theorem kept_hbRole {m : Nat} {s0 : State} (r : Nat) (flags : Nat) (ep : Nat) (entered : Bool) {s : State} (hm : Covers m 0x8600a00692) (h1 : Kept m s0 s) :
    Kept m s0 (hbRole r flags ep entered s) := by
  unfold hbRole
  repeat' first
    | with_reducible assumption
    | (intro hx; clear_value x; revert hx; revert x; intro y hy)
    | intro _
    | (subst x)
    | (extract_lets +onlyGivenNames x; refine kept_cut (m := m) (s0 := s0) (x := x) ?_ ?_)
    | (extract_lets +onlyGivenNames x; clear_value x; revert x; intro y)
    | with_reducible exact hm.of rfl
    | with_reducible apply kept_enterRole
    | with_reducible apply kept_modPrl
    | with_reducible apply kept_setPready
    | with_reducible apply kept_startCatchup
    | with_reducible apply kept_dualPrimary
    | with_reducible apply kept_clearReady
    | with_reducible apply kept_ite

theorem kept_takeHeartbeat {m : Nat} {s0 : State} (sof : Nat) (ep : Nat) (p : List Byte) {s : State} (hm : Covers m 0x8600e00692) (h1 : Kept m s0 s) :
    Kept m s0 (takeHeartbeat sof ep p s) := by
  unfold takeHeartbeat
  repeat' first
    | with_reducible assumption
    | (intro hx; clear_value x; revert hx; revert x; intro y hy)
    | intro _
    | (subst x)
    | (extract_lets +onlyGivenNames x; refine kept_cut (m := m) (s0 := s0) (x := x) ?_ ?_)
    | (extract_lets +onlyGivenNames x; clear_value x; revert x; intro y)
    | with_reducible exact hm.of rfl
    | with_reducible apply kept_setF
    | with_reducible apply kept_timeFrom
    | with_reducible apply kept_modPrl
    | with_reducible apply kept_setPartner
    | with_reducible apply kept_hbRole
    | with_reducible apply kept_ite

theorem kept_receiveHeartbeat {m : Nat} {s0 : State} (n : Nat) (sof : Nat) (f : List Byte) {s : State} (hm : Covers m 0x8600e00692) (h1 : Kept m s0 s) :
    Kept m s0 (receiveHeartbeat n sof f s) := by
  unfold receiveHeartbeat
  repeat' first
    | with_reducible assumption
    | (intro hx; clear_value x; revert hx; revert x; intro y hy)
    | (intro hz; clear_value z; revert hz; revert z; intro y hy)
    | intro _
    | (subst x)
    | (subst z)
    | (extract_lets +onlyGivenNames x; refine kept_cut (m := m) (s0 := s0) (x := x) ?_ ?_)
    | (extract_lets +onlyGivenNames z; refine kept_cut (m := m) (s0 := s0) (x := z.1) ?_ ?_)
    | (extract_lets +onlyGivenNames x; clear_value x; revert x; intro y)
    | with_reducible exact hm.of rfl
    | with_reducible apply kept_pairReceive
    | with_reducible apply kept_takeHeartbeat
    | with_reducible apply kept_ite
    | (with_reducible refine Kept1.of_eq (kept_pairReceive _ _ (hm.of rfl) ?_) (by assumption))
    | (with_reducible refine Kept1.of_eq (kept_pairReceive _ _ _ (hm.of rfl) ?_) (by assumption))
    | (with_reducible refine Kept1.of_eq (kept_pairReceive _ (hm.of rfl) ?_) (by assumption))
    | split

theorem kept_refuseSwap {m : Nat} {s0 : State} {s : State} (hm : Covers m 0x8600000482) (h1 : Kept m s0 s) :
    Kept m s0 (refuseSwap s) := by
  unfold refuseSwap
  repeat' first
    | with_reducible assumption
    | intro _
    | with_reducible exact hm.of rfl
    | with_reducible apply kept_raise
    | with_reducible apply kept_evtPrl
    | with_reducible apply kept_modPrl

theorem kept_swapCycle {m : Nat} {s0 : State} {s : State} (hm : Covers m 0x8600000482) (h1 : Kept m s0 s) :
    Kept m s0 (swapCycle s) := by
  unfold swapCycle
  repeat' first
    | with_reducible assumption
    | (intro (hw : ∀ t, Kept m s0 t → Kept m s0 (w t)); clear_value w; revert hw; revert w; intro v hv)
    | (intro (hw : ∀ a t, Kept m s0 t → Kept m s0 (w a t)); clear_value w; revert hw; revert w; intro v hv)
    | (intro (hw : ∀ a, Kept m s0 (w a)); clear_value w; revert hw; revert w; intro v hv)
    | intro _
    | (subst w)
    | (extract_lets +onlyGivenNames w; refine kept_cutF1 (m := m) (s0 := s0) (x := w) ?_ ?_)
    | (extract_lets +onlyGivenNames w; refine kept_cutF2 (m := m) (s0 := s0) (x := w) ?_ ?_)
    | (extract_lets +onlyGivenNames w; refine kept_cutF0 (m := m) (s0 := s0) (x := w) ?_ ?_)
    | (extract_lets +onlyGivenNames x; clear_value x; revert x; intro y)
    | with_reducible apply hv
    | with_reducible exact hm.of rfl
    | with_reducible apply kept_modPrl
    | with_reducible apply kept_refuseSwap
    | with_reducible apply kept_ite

Problem
The data above is to be returned exactly, with nothing altered.

Response
theorem kept_hbRole {m : Nat} {s0 : State} (r : Nat) (flags : Nat) (ep : Nat) (entered : Bool) {s : State} (hm : Covers m 0x8600a00692) (h1 : Kept m s0 s) :
    Kept m s0 (hbRole r flags ep entered s) := by
  unfold hbRole
  repeat' first
    | with_reducible assumption
    | (intro hx; clear_value x; revert hx; revert x; intro y hy)
    | intro _
    | (subst x)
    | (extract_lets +onlyGivenNames x; refine kept_cut (m := m) (s0 := s0) (x := x) ?_ ?_)
    | (extract_lets +onlyGivenNames x; clear_value x; revert x; intro y)
    | with_reducible exact hm.of rfl
    | with_reducible apply kept_enterRole
    | with_reducible apply kept_modPrl
    | with_reducible apply kept_setPready
    | with_reducible apply kept_startCatchup
    | with_reducible apply kept_dualPrimary
    | with_reducible apply kept_clearReady
    | with_reducible apply kept_ite

theorem kept_takeHeartbeat {m : Nat} {s0 : State} (sof : Nat) (ep : Nat) (p : List Byte) {s : State} (hm : Covers m 0x8600e00692) (h1 : Kept m s0 s) :
    Kept m s0 (takeHeartbeat sof ep p s) := by
  unfold takeHeartbeat
  repeat' first
    | with_reducible assumption
    | (intro hx; clear_value x; revert hx; revert x; intro y hy)
    | intro _
    | (subst x)
    | (extract_lets +onlyGivenNames x; refine kept_cut (m := m) (s0 := s0) (x := x) ?_ ?_)
    | (extract_lets +onlyGivenNames x; clear_value x; revert x; intro y)
    | with_reducible exact hm.of rfl
    | with_reducible apply kept_setF
    | with_reducible apply kept_timeFrom
    | with_reducible apply kept_modPrl
    | with_reducible apply kept_setPartner
    | with_reducible apply kept_hbRole
    | with_reducible apply kept_ite

theorem kept_receiveHeartbeat {m : Nat} {s0 : State} (n : Nat) (sof : Nat) (f : List Byte) {s : State} (hm : Covers m 0x8600e00692) (h1 : Kept m s0 s) :
    Kept m s0 (receiveHeartbeat n sof f s) := by
  unfold receiveHeartbeat
  repeat' first
    | with_reducible assumption
    | (intro hx; clear_value x; revert hx; revert x; intro y hy)
    | (intro hz; clear_value z; revert hz; revert z; intro y hy)
    | intro _
    | (subst x)
    | (subst z)
    | (extract_lets +onlyGivenNames x; refine kept_cut (m := m) (s0 := s0) (x := x) ?_ ?_)
    | (extract_lets +onlyGivenNames z; refine kept_cut (m := m) (s0 := s0) (x := z.1) ?_ ?_)
    | (extract_lets +onlyGivenNames x; clear_value x; revert x; intro y)
    | with_reducible exact hm.of rfl
    | with_reducible apply kept_pairReceive
    | with_reducible apply kept_takeHeartbeat
    | with_reducible apply kept_ite
    | (with_reducible refine Kept1.of_eq (kept_pairReceive _ _ (hm.of rfl) ?_) (by assumption))
    | (with_reducible refine Kept1.of_eq (kept_pairReceive _ _ _ (hm.of rfl) ?_) (by assumption))
    | (with_reducible refine Kept1.of_eq (kept_pairReceive _ (hm.of rfl) ?_) (by assumption))
    | split

theorem kept_refuseSwap {m : Nat} {s0 : State} {s : State} (hm : Covers m 0x8600000482) (h1 : Kept m s0 s) :
    Kept m s0 (refuseSwap s) := by
  unfold refuseSwap
  repeat' first
    | with_reducible assumption
    | intro _
    | with_reducible exact hm.of rfl
    | with_reducible apply kept_raise
    | with_reducible apply kept_evtPrl
    | with_reducible apply kept_modPrl

theorem kept_swapCycle {m : Nat} {s0 : State} {s : State} (hm : Covers m 0x8600000482) (h1 : Kept m s0 s) :
    Kept m s0 (swapCycle s) := by
  unfold swapCycle
  repeat' first
    | with_reducible assumption
    | (intro (hw : ∀ t, Kept m s0 t → Kept m s0 (w t)); clear_value w; revert hw; revert w; intro v hv)
    | (intro (hw : ∀ a t, Kept m s0 t → Kept m s0 (w a t)); clear_value w; revert hw; revert w; intro v hv)
    | (intro (hw : ∀ a, Kept m s0 (w a)); clear_value w; revert hw; revert w; intro v hv)
    | intro _
    | (subst w)
    | (extract_lets +onlyGivenNames w; refine kept_cutF1 (m := m) (s0 := s0) (x := w) ?_ ?_)
    | (extract_lets +onlyGivenNames w; refine kept_cutF2 (m := m) (s0 := s0) (x := w) ?_ ?_)
    | (extract_lets +onlyGivenNames w; refine kept_cutF0 (m := m) (s0 := s0) (x := w) ?_ ?_)
    | (extract_lets +onlyGivenNames x; clear_value x; revert x; intro y)
    | with_reducible apply hv
    | with_reducible exact hm.of rfl
    | with_reducible apply kept_modPrl
    | with_reducible apply kept_refuseSwap
    | with_reducible apply kept_ite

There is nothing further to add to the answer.